### ACTION ITEM:
Please copy out the entries below exactly, beginning with the line that contains "α → Option ε" and ending with the line that contains "theorem test_nop_of_a_command_refused : (Instr.nop", and include nothing outside that span.

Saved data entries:
-- ==== Sys2Proof/Tests/Slice0.lean ====
section
/-! SUPPORT. The model's own tests: the smoke tests of WellFormed, decoding of words written out from the spec's
encodings, vectors of spec/95_test_vectors.md, single steps, and a witness for the hypotheses of every statement. -/

namespace Sys2Proof.Tests

open Sys2Proof Sys2Proof.Machine Sys2Proof.Spec

/-! ### Helpers -/

/-- `DS0` of spec/95_test_vectors.md. -/
def ds0 : DeviceState :=
  { addr := 0x14, sn := 0x123456, w10 := 123, settling := false, overload := false, netMode := false,
    status := 0x80, cnt4 := 1234567890, cnt8 := 42 }

/-- An open, handshaken session with the Device State `S`. -/
def session (S : DeviceState) : State := { State.launch S with isOpen := true, hs := true }

/-- An open session that awaits its first frame, with pending inputs. -/
def fresh (inputs : List Input) : State := { State.launch ds0 with isOpen := true, inputs := inputs }

def cfg : TransportConfig := { port := "COM1", baud := .b9600, parity := .none }

def txOf : Host.Outcome State Fault Refusal → Option (List Byte)
  | .next s => some s.tx
  | .fault _ => none
  | .refused _ => none

def evOf : Host.Outcome State Fault Refusal → Option (List Event)
  | .next s => some s.ev
  | .fault _ => none
  | .refused _ => none

def bitsOf : Host.Outcome State Fault Refusal → Option (Bool × Bool × List Byte)
  | .next s => some (s.isOpen, s.hs, s.rxbuf)
  | .fault _ => none
  | .refused _ => none

def refusalOf : Host.Outcome State Fault Refusal → Option Refusal
  | .next _ => none
  | .fault _ => none
  | .refused r => some r

def okOf {ε α : Type} : Except ε α → Option α
  | .ok a => some a
  | .error _ => none

def errOf {ε α : Type} : Except ε α → Option ε
  | .ok _ => none
  | .error e => some e

/-! ### WellFormed: one ill-formed term for each check -/

theorem test_nop_of_a_command_refused : (Instr.nop 0x14#8 0xA1#8 0x00#8 []).rowOk = false := by decide
theorem test_cntqOther_of_populated_index_refused : (Instr.cntqOther 0x14#8 0x08#8 []).wellFormed = false := by decide
theorem test_tail_ending_in_marker_refused : (Instr.cntq4 0x14#8 [0xFF#8]).uncut = false := by decide
theorem test_marker_pair_in_tail_refused :
    (Instr.snq 0x14#8 0x00#8 [0xFF#8, 0xFF#8, 0x00#8]).wellFormed = false := by decide
theorem test_lone_marker_in_tail_accepted : (Instr.snq 0x14#8 0x97#8 [0xFF#8, 0x00#8]).wellFormed = true := by decide

/-! ### Decoding: words written out bit by bit from the encodings of opcode_table.json -/

theorem test_decode_snq :
    decodeTableWord 32 0b11111111000101001010000110010111 = some (.snq 0x14#8 0x97#8 []) := by decide
theorem test_decode_wnet :
    decodeTableWord 32 0b11111111000101001100001010110101 = some (.wnet 0x14#8 0xB5#8 []) := by decide
theorem test_decode_wgrs :
    decodeTableWord 32 0b11111111000101001100001111011100 = some (.wgrs 0x14#8 0xDC#8 []) := by decide
theorem test_decode_stq :
    decodeTableWord 32 0b11111111000101001011111111110100 = some (.stq 0x14#8 0xF4#8 []) := by decide
theorem test_decode_cntq4 :
    decodeTableWord 32 0b11111111000101001100100000000100 = some (.cntq4 0x14#8 []) := by decide
theorem test_decode_cntq8 :
    decodeTableWord 32 0b11111111000101001100100000001000 = some (.cntq8 0x14#8 []) := by decide
theorem test_decode_cntqOther :
    decodeTableWord 32 0b11111111000101001100100000000101 = some (.cntqOther 0x14#8 0x05#8 []) := by decide
theorem test_decode_nop :
    decodeTableWord 32 0b11111111000101000000000101010101 = some (.nop 0x14#8 0x01#8 0x55#8 []) := by decide

/-- V117: a longer request; its bytes 4 to n-3 are kept. -/
theorem test_decode_long_request :
    okOf (decodeFrame [0xFF#8, 0x14#8, 0xA1#8, 0x00#8, 0x01#8, 0x02#8, 0xFF#8, 0xFF#8]) =
      some (.snq 0x14#8 0x00#8 [0x01#8, 0x02#8]) := by decide
/-- V32, V33, V34: rejected by name. -/
theorem test_reject_short : errOf (decodeFrame [0xFF#8, 0x14#8, 0xA1#8, 0xFF#8, 0xFF#8]) = some .tooShort := by decide
theorem test_reject_start :
    errOf (decodeFrame [0x14#8, 0xA1#8, 0x00#8, 0x00#8, 0xFF#8, 0xFF#8]) = some .noStartMarker := by decide
theorem test_reject_end :
    errOf (decodeFrame [0xFF#8, 0x14#8, 0xA1#8, 0x97#8, 0xFF#8, 0x00#8]) = some .noEndMarker := by decide
/-- V76. -/
theorem test_reject_incomplete :
    errOf (decode .unbounded [0x00#8, 0xFF#8, 0x14#8, 0xC2#8, 0xFF#8, 0xFF#8]) =
      some (.incomplete [0xFF#8, 0x14#8, 0xC2#8, 0xFF#8, 0xFF#8]) := by decide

### ANSWER TO THIS PROBLEM:
def errOf {ε α : Type} : Except ε α → Option ε
  | .ok _ => none
  | .error e => some e

/-! ### WellFormed: one ill-formed term for each check -/

theorem test_nop_of_a_command_refused : (Instr.nop 0x14#8 0xA1#8 0x00#8 []).rowOk = false := by decide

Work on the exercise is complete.